Petrol and diesel prices in India were increased by Rs 3.08 per litre on Friday. , pushing petrol rates in Delhi close to the Rs 98 mark and diesel above Rs 90.
The revision, which came into effect immediately, ends weeks of uncertainty over whether rising global crude oil costs would be passed on to consumers.
With the latest hike, petrol in the national capital now costs around Rs 97.77 per litre, while diesel has risen to about rs 90.67 per litre, according to industry sources.
While the increase has sparked concern among consumers, economists and industry experts say the revision is still significantly lower than earlier fears of a sharper adjustment amid global oil market volatility.
Disruptions linked to tensions around the Strait of Hormuz and fluctuating Brent crude prices had triggered speculation that fuel rates in India could see a much steeper upward revision.
Instead, oil marketing companies appear to have opted for a calibrated hike to avoid an immediate inflationary shock.
Though the increase may appear modest, analysts caution that fuel price revisions have a cascading effect on the broader economy.
Diesel, which powers the bulk of India’s logistics and transport network—including trucks, buses, agricultural machinery and generators—has a direct impact on supply chains. Petrol affects commuters more immediately, but diesel influences the cost structure of goods and services across sectors.
Any sustained increase in fuel prices typically feeds into higher freight charges, logistics costs and eventually retail inflation.
Vegetables, fruits and essentials may feel the pressure
The first impact of higher diesel prices is expected in the transportation of essentials.

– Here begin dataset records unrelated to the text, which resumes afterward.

theorem State.refreshAuto_autos (h : s.Autos) : s.refreshAuto.Autos := by
  rcases s.refreshAuto_cases with hc | ⟨e, x, hb, hx, hcls, hc⟩
  · exact hc.autos.mpr h
  · rw [State.autos_content, hc, show (s.notices.replace x).queue = (s.setNotices (s.notices.replace x)).notices.queue from rfl,
      ← State.autos_content (s.setNotices (s.notices.replace x))]
    have hfe : (s.notices.queue.find? fun e => decide (e.id = 255)) = some e := hb
    have he := h e (List.mem_of_find?_eq_some hfe)
    have hid : e.id = 255 := by simpa using List.find?_some hfe
    intro y hy
    simp only [State.setNotices_notices, Notices.replace, List.mem_map] at hy
    obtain ⟨z, hz, rfl⟩ := hy
    split
    · show x.cls = _ ↔ x.id = _
      rw [hcls, hx]; simpa [hid] using he
    · exact h z hz

/-- TARGET_CHANGE leaves the coach computer's notices, in their order (R75). -/
theorem State.refreshAuto_coach (h : s.Autos) : s.refreshAuto.coachNotices = s.coachNotices := by
  rcases s.refreshAuto_cases with hc | ⟨e, x, hb, hx, hcls, hc⟩
  · exact hc.coach
  · have hfe : (s.notices.queue.find? fun e => decide (e.id = 255)) = some e := hb
    have he := h e (List.mem_of_find?_eq_some hfe)
    have hid : e.id = 255 := by simpa using List.find?_some hfe
    rw [State.SameNotices.coach (s := s.setNotices (s.notices.replace x)) hc]
    apply coach_replace
    · simp [Notice.fromCoach, hcls, he.mpr hid]
    · intro y hy hyx
      simp [Notice.fromCoach, (h y hy).mpr (hyx.trans hx)]

/-- STAGE_CHANGE leaves the coach computer's notices, in their order (R74). -/
theorem State.updateAuto_coach (h : s.Autos) : s.updateAuto.coachNotices = s.coachNotices := s.updateAuto_content h

theorem State.updateAuto_autos (h : s.Autos) : s.updateAuto.Autos := by
  unfold State.updateAuto
  split
  · exact (State.SameNotices.autos (State.rotationCheck_content ..)).mpr h
  · exact (State.SameNotices.autos (State.rotationCheck_content ..)).mpr h
  · rw [State.autos_content, State.removeNotice_content]
    intro e he
    simp only [List.mem_map, List.mem_filter] at he
    obtain ⟨y, ⟨hy, _⟩, rfl⟩ := he
    exact h y hy
  · rw [State.autos_content, State.appendNotice_content]
    intro e he
    rw [List.mem_append] at he
    rcases he with he | he
    · obtain ⟨y, hy, rfl⟩ := List.mem_map.mp he; exact h y hy
    · rw [List.mem_singleton] at he; subst he; simp [State.autoEntry, Notice.content, autoId]
  · split
    · exact (State.SameNotices.autos (State.rotationCheck_content ..)).mpr h
    · rw [State.autos_content, State.replaceNotice_content]
      intro e he
      obtain ⟨y, hy, rfl⟩ := List.mem_map.mp he
      split
      · simp [State.autoEntry, Notice.content, autoId]
      · exact h y hy

/-! ### The events -/

theorem State.handStage_queue (old : Progress) :
    (s.handStage old).notices.queue = ((s.stageOdo.stageSeats old).updateAuto).notices.queue := by
  simp [State.handStage]

theorem State.queue_of_notices {s t : State} (h : t.notices = s.notices) : s.SameNotices t := by
  unfold State.SameNotices; rw [h]

/-- What STAGE_CHANGE does to the notices, the phase and the Pool (R56, R74, R117). -/
theorem State.handStage_auto (old : Progress) : (s.handStage old).autoNow = s.autoAtStage s.autoNow := by
  have h1 : s.SameNotices (s.stageOdo.stageSeats old) := State.queue_of_notices (by simp)
  have h2 : (s.handStage old).autoNow = ((s.stageOdo.stageSeats old).updateAuto).autoNow := by
    unfold State.autoNow; rw [s.handStage_queue]
  rw [h2, State.updateAuto_auto, h1.auto]
  have hp : (s.stageOdo.stageSeats old).params = s.params := by
    have := congrArg PathPart.loader (by simp : (s.stageOdo.stageSeats old).path = s.path)
    exact congrArg (fun l : Loader => l.profile.params) this
  exact State.autoAtStage_congr (by simp) hp (by simp) (by simp) (by simp) _

theorem State.handStage_autos (old : Progress) (h : s.Autos) : (s.handStage old).Autos := by
  have h1 : s.SameNotices (s.stageOdo.stageSeats old) := State.queue_of_notices (by simp)
  have h2 := State.updateAuto_autos _ (h1.autos.mpr h)
  unfold State.Autos; rw [s.handStage_queue]; exact h2
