/-- The past line after a stop reached at a slot with no past entry above it is that slot. -/
theorem Route.pastEnd_preReach (r : Route) (x : Nat) (e : StopEntry) (jumped : Bool) (he : r.entry x = some e)
    (hc : e.kind = .call) (hp : r.pastEnd ≤ x + 1) : (r.preReach x jumped).pastEnd = x + 1 := by
  apply Nat.le_antisymm
  · rw [Route.pastEnd_le]
    intro i a ha hpast
    rw [Route.entry_preReach] at ha
    cases hi : r.entry i with
    | none => simp [hi] at ha
    | some b =>
      simp [hi] at ha; subst ha
      refine Classical.byContradiction fun hlt => ?_
      have hb : b.isPast = false := by
        refine Classical.byContradiction fun hb => ?_
        have := (r.pastEnd_le (x + 1)).mp hp i b hi (by simpa using hb); omega
      rw [isPast_iff] at hpast
      have hnp : ¬ (b.kind = .call ∧ (b.status = .current ∨ b.status = .passed ∨ b.status = .missed)) := by
        rw [← isPast_iff]; simp [hb]
      obtain ⟨hk, hst⟩ := hpast
      simp only [Route.reached] at hst
      have hk' : b.kind = .call := hk
      have h1 : ¬ i = x := by omega
      have h2 : b.status ≠ .current := fun h => hnp ⟨hk', .inl h⟩
      simp only [h1, h2, if_false] at hst
      rw [if_neg (by intro h; omega), if_neg (by intro h; omega)] at hst
      exact hnp ⟨hk', hst⟩
  · refine Classical.byContradiction fun hlt => ?_
    have hlt : (r.preReach x jumped).pastEnd ≤ x := by omega
    have := ((r.preReach x jumped).pastEnd_le x).mp hlt x { e with status := .current }
      (by rw [Route.entry_preReach, he]; simp [Route.reached]) (by simp [isPast_iff, hc])
    omega
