/-- The TARGET; and each of the other outcomes. -/
theorem wit_StopSkippedActs :
    (RouteLaw running ∧ (withMsg running (.stopSkipped 2)).head = some { slot := 0, contents := .message (.stopSkipped 2) }
      ∧ running.progress ≠ .ended ∧ running.pastEnd ≤ 1 ∧ running.entry 1 = some (stopAt 2 2000 .target)
      ∧ ∀ q ∈ running.entries, running.pastEnd ≤ q.1 → q.1 < 1 → q.2.kind = .call →
          (q.2.status = .ahead ∨ q.2.status = .target) → q.2.code ≠ 2)
    ∧ finished.progress = .ended
    ∧ (∀ st ∈ [Status.skipped, .notServed], ({ running with table := stops .passed st .target } : Route).progress ≠ .ended
        ∧ ({ running with table := stops .passed st .target } : Route).entry 1 = some (stopAt 2 2000 st)
        ∧ ({ running with table := stops .passed st .target } : Route).pastEnd ≤ 1
        ∧ ∀ q ∈ ({ running with table := stops .passed st .target } : Route).entries, q.2.kind = .call →
            (q.2.status = .ahead ∨ q.2.status = .target) → q.2.code ≠ 2)
    ∧ (running.entry 0 = some (stopAt 1 1000 .passed) ∧ ∀ q ∈ running.entries, running.pastEnd ≤ q.1 → q.2.code ≠ 1)
    ∧ (∀ q ∈ running.entries, q.2.code ≠ 9) :=
  ⟨⟨law_running, by decide⟩, by decide⟩

/-- A SKIPPED stop ahead. -/
def skipped : Route := { table := stops .passed .skipped .target, progress := .running }

/-- The stop at the position and one metre before it; and each of the other outcomes. -/
theorem wit_StopRestoredActs :
    (RouteLaw skipped ∧ (withMsg skipped (.stopRestored 2)).head = some { slot := 0, contents := .message (.stopRestored 2) }
      ∧ skipped.progress ≠ .ended ∧ skipped.pastEnd ≤ 1 ∧ skipped.entry 1 = some (stopAt 2 2000 .skipped)
      ∧ ∀ q ∈ skipped.entries, skipped.pastEnd ≤ q.1 → q.1 < 1 → q.2.status = .skipped → q.2.code ≠ 2)
    ∧ ((stopAt 2 2000 .skipped).post * 1000 ≤ (atM (act skipped) 2000).odo.position
      ∧ (atM (act skipped) 1999).odo.position < (stopAt 2 2000 .skipped).post * 1000)
    ∧ (finished.progress = .ended ∧ (∀ q ∈ running.entries, q.2.status ≠ .skipped)
      ∧ (running.entry 1 = some (stopAt 2 2000 .target) ∧ running.pastEnd ≤ 1)
      ∧ (running.entry 0 = some (stopAt 1 1000 .passed) ∧ ∀ q ∈ running.entries, running.pastEnd ≤ q.1 → q.2.code ≠ 1)
      ∧ ∀ q ∈ running.entries, q.2.code ≠ 9) :=
  ⟨⟨law_of_check (by decide), by decide⟩, by decide, by decide⟩

theorem wit_DelayClockAndOrientation :
    (withMsg running (.delay 5)).head = some { slot := 0, contents := .message (.delay 5) }
      ∧ (withMsg running (.clock none)).head = some { slot := 0, contents := .message (.clock none) }
      ∧ (withMsg running (.orientation true)).head = some { slot := 0, contents := .message (.orientation true) }
      ∧ running.reversed ≠ true ∧ ({ running with reversed := true } : Route).reversed = true := by decide

theorem wit_PortionSetRecomputes :
    ((withMsg finished (.portionSet 2)).head = some { slot := 0, contents := .message (.portionSet 2) } ∧ finished.progress = .ended)
    ∧ (RouteLaw running ∧ (withMsg running (.portionSet 2)).head = some { slot := 0, contents := .message (.portionSet 2) }
      ∧ running.progress ≠ .ended) := ⟨by decide, law_running, by decide⟩

/-- The Notice Queue's law with a NOTICE_ADD at the head of the Intake Queue. -/
theorem notice_law_add (s : State) (n : Nat) (a : NoticeArgs) (h1 : (s.notices.queue.map (·.id)).Nodup)
    (h2 : (s.notices.queue.filter Notice.fromCoach).length ≤ 15)
    (h3 : ∀ e ∈ s.notices.queue, (e.cls = .auto ↔ e.id = 255)) (h4 : (s.notices.queue.filter (·.shown)).length ≤ 1)
    (h5 : s.intake.queue = [{ slot := n, contents := .message (.noticeAdd a) }]) (h6 : a.id < 255 ∧ a.cls ≠ .auto) :
    NoticeLaw s :=
  ⟨h1, h2, h3, h4, fun x hx => by rw [h5] at hx; simp only [List.mem_singleton] at hx; subst hx; exact h6⟩

/-- A NOTICE_ADD at the head, with some notices queued. -/
def adding (a : NoticeArgs) (q : List Notice) : State :=
  { withNotes atStop q with intake := { queue := [{ slot := 0, contents := .message (.noticeAdd a) }] } }

/-- Fifteen notices of priority 1, none SHOWN. -/
def fifteen : List Notice := (List.range 15).map fun i => note i 1 .untilCancel false

/-- A present id, a new one with one place left, and a full queue whose entries have a lower priority or an equal one. -/
theorem wit_NoticeAddQueues :
    (NoticeLaw (adding (args 1 2 .info) [note 1 1 .untilCancel true, note 2 2 .untilCancel false])
      ∧ (adding (args 1 2 .info) [note 1 1 .untilCancel true, note 2 2 .untilCancel false]).head
          = some { slot := 0, contents := .message (.noticeAdd (args 1 2 .info)) }
      ∧ (∃ q ∈ [note 1 1 .untilCancel true, note 2 2 .untilCancel false], q.id = 1)
      ∧ atStop.progress.blank = false ∧ ∀ r ∈ [note 1 1 .untilCancel true, note 2 2 .untilCancel false], r.id ≠ 1 → r.priority ≤ 2)
    ∧ (NoticeLaw (adding (args 20 1 .info) (fifteen.drop 1)) ∧ (∀ q ∈ fifteen.drop 1, q.id ≠ 20)
      ∧ ((fifteen.drop 1).filter Notice.fromCoach).length < 15)
    ∧ (NoticeLaw (adding (args 20 2 .info) fifteen) ∧ (∀ q ∈ fifteen, q.id ≠ 20)
      ∧ 15 ≤ (fifteen.filter Notice.fromCoach).length ∧ fifteen = [] ++ note 0 1 .untilCancel false :: fifteen.drop 1
      ∧ (∀ r ∈ fifteen.drop 1, (note 0 1 .untilCancel false).priority ≤ r.priority) ∧ (note 0 1 .untilCancel false).priority < 2)
    ∧ (NoticeLaw (adding (args 20 1 .info) fifteen) ∧ ∀ m ∈ fifteen, 1 ≤ m.priority) :=
  ⟨⟨notice_law_add _ 0 _ (by decide) (by decide) (by decide) (by decide) rfl (by decide), by decide⟩,
    ⟨notice_law_add _ 0 _ (by decide) (by decide) (by decide) (by decide) rfl (by decide), by decide⟩,
    ⟨notice_law_add _ 0 _ (by decide) (by decide) (by decide) (by decide) rfl (by decide), by decide⟩,
    notice_law_add _ 0 _ (by decide) (by decide) (by decide) (by decide) rfl (by decide), by decide⟩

Vegetables, fruits, milk, grains and packaged foods are largely transported via diesel-run trucks. While transporters may not immediately revise freight rates, sustained increases often force gradual adjustments, leading to higher market prices.
Perishable goods are particularly vulnerable, as cold-chain storage and refrigerated transport depend heavily on fuel consumption.
Airfares may edge higher
The aviation sector could also face cost pressures, with global jet fuel prices already elevated due to supply disruptions and geopolitical tensions.
Industry experts say airlines may initially absorb some of the increased costs to protect demand, but prolonged volatility could push airfares upward, especially on high-traffic domestic routes and during peak travel seasons.
Delivery charges and cab fares under watch
Consumers may also see indirect effects in the form of higher delivery fees and transport charges.
App-based delivery platforms and ride-hailing services operate on tight margins where fuel costs play a key role. While base fares may remain unchanged initially, surge pricing, convenience fees and delivery charges could gradually rise.
In Delhi, CNG prices have also increased by ₹2 per kg, adding further pressure on auto-rickshaw and taxi operators, who have historically sought fare revisions during sustained fuel cost increases.
Impact on farming costs
The rural economy is also expected to feel the pinch.
Farmers rely heavily on diesel for tractors, irrigation pumps and transportation of produce to mandis. Higher fuel costs can raise cultivation expenses, particularly during peak agricultural cycles, and may eventually reflect in food prices.